O drama enfrentado diariamente por quem utiliza o transporte público coletivo não é novidade. A demora nas paradas, condições precárias dos veículos e a imprudência dos condutores são apenas alguns dos problemas de quem não possui condução própria.

A péssima condição do transporte coletivo acaba obrigando a população a recorrer a outros tipos de transporte como Alternativos, Executivos e Kombi Lotação para conseguir cumprir os compromissos do dia. A estudante Mara Elis de Pinho, 25, conta que espera em média 30 minutos na parada de ônibus da avenida Autaz Mirim para conseguir chegar no curso no Centro e algumas vezes a demora é muito maior. “Quando está engarrafado ou o ônibus atrasa mesmo, a única solução é apelar para os mototaxistas ou então chego atrasada”, explicou Maria Elis.

De acordo com Maria Elis, essa demora não é exclusividade de quem mora na Zona Leste, pois ela trabalha em um restaurante na Zona Norte e lá a situação também não é fácil.

Além da demora que a população acostumou e convive todos os dias, a imprudência dos condutores chama atenção. Na Zona Leste, basta alguns minutos nas principais ruas para se flagrar manobras perigosas que colocam em risco a vida de quem utiliza o transporte. Mototaxistas levando pessoas com objetos como aparelhos de ar condicionado, ônibus Alternativo ultrapassando outros veículos sem dar sinal, são só algumas das cenas vistas a todo momento.

Cenas

Com a licitação do transporte Executivo e Alternativo suspensa desde o último mês de abril, por medida cautelar expedida pelo Tribunal de Contas do Amazonas (TCE/AM), a Superintendência Municipal de Transportes Urbanos (SMTU), aguarda decisão para dar continuidade ao processo. Enquanto a situação não é resolvida, a sensação de quem depende desse e de outros tipos de transporte é de que não há nenhuma fiscalização.

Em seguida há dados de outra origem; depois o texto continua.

-- ==== Sys2Proof/Certificates/Slice0/Obligations.lean ====
section
/-! DEFINITION. The statements about the station. A statement about a command says which state its event
leaves before the ending that every event has: changed STATE fields are reported and readiness is judged
(`conclude`, whose own frame `Obligations.ConcludeFrame` states). Every state is written out as the state
before with the fields that change, so each statement is also the frame of its command. Times are in
microseconds. -/

open Sys2Proof Sys2Proof.Machine Sys2Proof.Safety

namespace Sys2Proof.Claims

/-! Words that several statements share. -/

/-- The commands that act at a station whose straps are invalid (R27). -/
def actsWithInvalidStraps : Instr → Bool
  | .powerOn _ | .supplyComparatorChange _ | .brownOut | .supplySample _ | .telegramReceived _
  | .abort _ | .plainCheckError _ | .attemptStart _ | .isolationTimeout | .lineStuck | .stuckRelease
  | .dispatchDiscard | .childSwitchChange _ => true
  | _ => false

/-- No attempt is in progress. -/
def noAttempt (s : State) : Prop := ∀ e ∈ s.link.tx, e.inAttempt = false

/-- The transmit queue holds the entry `e` in an attempt, between `pre` and `post`. -/
def attemptAt (s : State) (pre post : List TxEntry) (e : TxEntry) : Prop :=
  s.link.tx = pre ++ e :: post ∧ e.inAttempt = true ∧ ∀ x ∈ pre ++ post, x.inAttempt = false

/-- A telegram as a fresh entry of the transmit queue (R12, R13). -/
def fresh (t : Telegram) : TxEntry :=
  { telegram := t, attempts := 0, missing := 0, inAttempt := false, waiting := none }

/-- A placed telegram takes over a queued entry (R13, R14): a STATE a STATE, a hold-to-run WINDOWREQ one
of the same action and target set. -/
def takesOver (t : Telegram) (e : TxEntry) : Prop :=
  (t.kind = 8 ∧ e.telegram.kind = 8) ∨
  (t.kind = 4 ∧ e.telegram.kind = 4 ∧ (payloadByte t 1 = 1 ∨ payloadByte t 1 = 2) ∧
    payloadByte t 0 = payloadByte e.telegram 0 ∧ payloadByte t 1 = payloadByte e.telegram 1)

/-- The entry that a placed telegram took over (R13, R14). -/
def tookOver (t : Telegram) (e : TxEntry) : TxEntry :=
  if e.inAttempt = true then { e with waiting := some t }
  else { e with telegram := t, attempts := 0, missing := 0 }

/-- The dispatcher reads the oldest telegram of the receive queue as `m`, received at `t`: with invalid straps
it discards every telegram (R18, R27). -/
def takes (s : State) (m : Message) (t : Nat) : Prop :=
  running s = true ∧ s.power.asleep = false ∧
    ∃ e rest, s.link.rx = e :: rest ∧ t = e.endInstant ∧
      m = if configFault s = true then .discarded else readTelegram s.straps.position e.telegram

/-- A search number of section 1.9: 0, or a local count of 1 to 31 in bits 0 to 4. -/
def numbered (x : Byte) : Prop := x = 0 ∨ x.toNat % 32 ≠ 0

/-- A telegram of a kind that stations send whose payload is one of section 1.9 (R18). -/
def listed (t : Telegram) : Prop :=
  (t.kind = 1 ∧ ∃ x : Byte, t.payload = [x] ∧ x ≠ 0) ∨
  (t.kind = 2 ∧ ∃ m w : Byte, t.payload = [m, w] ∧ m.toNat ≤ 3 ∧ (w.toNat ≤ 100 ∨ w = 255)) ∨
  (t.kind = 3 ∧ ∃ a c q : Byte, t.payload = [a, c, q] ∧
    (((c = 1 ∨ c = 2) ∧ 1 ≤ a.toNat ∧ a.toNat ≤ 3) ∨ (c = 4 ∧ (a = 4 ∨ a = 5)))) ∨
  (t.kind = 3 ∧ ∃ a q x : Byte, t.payload = [a, 3, q, x] ∧ 1 ≤ a.toNat ∧ a.toNat ≤ 3 ∧ numbered x) ∨
  (t.kind = 4 ∧ ∃ set a q : Byte, t.payload = [set, a, q] ∧ set.toNat < 32 ∧ 1 ≤ a.toNat ∧ a.toNat ≤ 5) ∨
  (t.kind = 5 ∧ ∃ x z set : Byte, t.payload = [x, z, set] ∧ numbered x ∧ 1 ≤ z.toNat ∧ z.toNat ≤ 3 ∧
    set.toNat < 64) ∨
  (t.kind = 6 ∧ ∃ (x b c2 c1 c0 : Byte) (rest : List Byte), t.payload = x :: b :: c2 :: c1 :: c0 :: rest ∧
    b.toNat / 16 % 4 = 0 ∧
    ((x = 0 ∧ 1 ≤ b.toNat % 16 ∧ b.toNat % 16 ≤ 5 ∧ rest.length = 4) ∨
     (x ≠ 0 ∧ numbered x ∧ b.toNat % 16 = 6 ∧ rest.length = 10))) ∨
  (t.kind = 8 ∧ ∃ c : StateContents, t.payload = encodeState c ∧ (c.percent.toNat ≤ 100 ∨ c.percent = 255) ∧
    (c.source.toNat ≤ 13 ∨ c.source = 255)) ∨
  (t.kind = 9 ∧ ∃ k d0 d1 d2 m t1 t0 : Byte, t.payload = [k, d0, d1, d2, m, t1, t0] ∧ k.toNat ≤ 15 ∧
    m.toNat ≤ 15) ∨
  (t.kind = 11 ∧ ∃ k r : Byte, t.payload = [k, r] ∧ 1 ≤ k.toNat ∧ k.toNat ≤ 4 ∧ 1 ≤ r.toNat ∧ r.toNat ≤ 4)

/-- The frame is not the dispatcher's to discard: its sender is another node that sends the kind, and its
payload one of section 1.9 (R18). -/
def handedOn (own : Fin 8) (t : Telegram) : Prop :=
  t.sender.toFin ≠ own ∧
  ((t.sender.toNat ≤ 4 ∧ listed t) ∨
   (t.sender = 6 ∧ t.kind = 7 ∧ ∃ v i : Byte, t.payload = [v, i] ∧ i.toNat ≤ 3) ∨
   (t.sender = 7 ∧ t.kind = 10 ∧ ∃ (k station : Byte) (args : List Byte),
     t.payload = k :: station :: args ∧ station.toNat ≤ 4 ∧
     ((k = 1 ∧ args.length = 8) ∨ (k = 2 ∧ args.length = 10) ∨ ((k = 3 ∨ k = 4) ∧ args.length = 0))))

/-- The oldest telegram has left the receive queue (R17). Takings of the last 240 µs are remembered: an
acknowledge slot may have come before them (R8; notes/assumptions/10.md). -/
def popped (s : State) : State :=
  { s with link :=
      { s.link with
        rx := s.link.rx.drop 1
        taken :=
          (s.link.taken ++
              (s.link.rx.take 1).map fun e => TakenEntry.mk e.endInstant s.now).filter
            fun x => decide (s.now < x.takenAt + 240) } }

/-- The recessive bits at which a frame ends at its check field. -/
def tailBits (f : LineFrame) : Nat :=
  ((coveredBits f ++ bitsMsb f.check).reverse.takeWhile id).length

/-- The telegram of a frame. -/
def telegramOf (f : LineFrame) : Telegram :=
  { kind := f.kind, sender := f.sender, payload := f.payload }

/-- The station has its slot driven for a frame with a check pass: it is not STUCK, it did not send the frame
itself, and the receive queue had a free place `bits` bit times ago, by the telegrams it holds and those taken
since, and has one now (R8, R17, R22). -/
def hadPlace (s : State) (f : LineFrame) (bits : Nat) : Bool :=
  decide (s.link.state ≠ .stuck) && decide (s.link.own ≠ some (telegramOf f)) &&
  decide (s.link.rx.length < 4) && decide (
    (s.link.rx.filter fun e => decide (e.endInstant + 20 * bits ≤ s.now)).length +
    (s.link.taken.filter fun x =>
      decide (x.endInstant + 20 * bits ≤ s.now) && decide (s.now < x.takenAt + 20 * bits)).length < 4)

/-- The recessive bits at the end of a telegram read through its end field: the four end bits, the acknowledge
slots after the last dominant one, and where no slot is dominant the last bits of the frame as well (section
1.2). -/
def endRun (f : LineFrame) : Nat :=
  if f.slots = 0 then 12 + tailBits f else 11 - Nat.log2 f.slots.toNat

/-- The link after an end field read to its end. The recessive bits at the end of the telegram lie inside it, so
that they count for R22 and not toward an idle line (R1). -/
def ended (f : LineFrame) (l : Link) : Link :=
  { l with
    insideTelegram := false, synchronised := true, own := none
    level := .recessive, dominantFor := 0, recessiveFor := 0, tailFor := 20 * endRun f }

/-- The link after a telegram received: the own slot, which began 12
bits less the own number before the end of the telegram, was driven where a place was free (R8, R17, R19, R20,
R22). -/
def linkAfter (s : State) (f : LineFrame) : Link :=
  let read (slots : Byte) : Link :=
    { ended { f with slots } s.link with
      state := if s.link.state = .stuck then .stuck else .joined
      isolation := if s.link.state = .stuck then s.link.isolation else some 0 }
  if hadPlace s f (12 - s.straps.position.val) = true then
    { read (f.slots ||| BitVec.twoPow 8 s.straps.position.val) with
      ackDriven := some s.straps.position
      rx := s.link.rx ++ [{ telegram := telegramOf f, endInstant := s.now }] }
  else { read f.slots with ackDriven := none }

Mesma situação dos mototaxistas, que parece estar longe do fim, pois de acordo com a estimativa da União Estadual dos Mototaxistas, seis mil deles circulam pela cidade, e desses apenas 1.679 atenderam os requisitos do edital, restando ainda 4.321 mil na ativa, porém irregulares. Além disso, para as 3.303 mil vagas disponibilizadas, 1.624 mil não foram preenchidas por falta de atendimento às normas definidas pela prefeitura.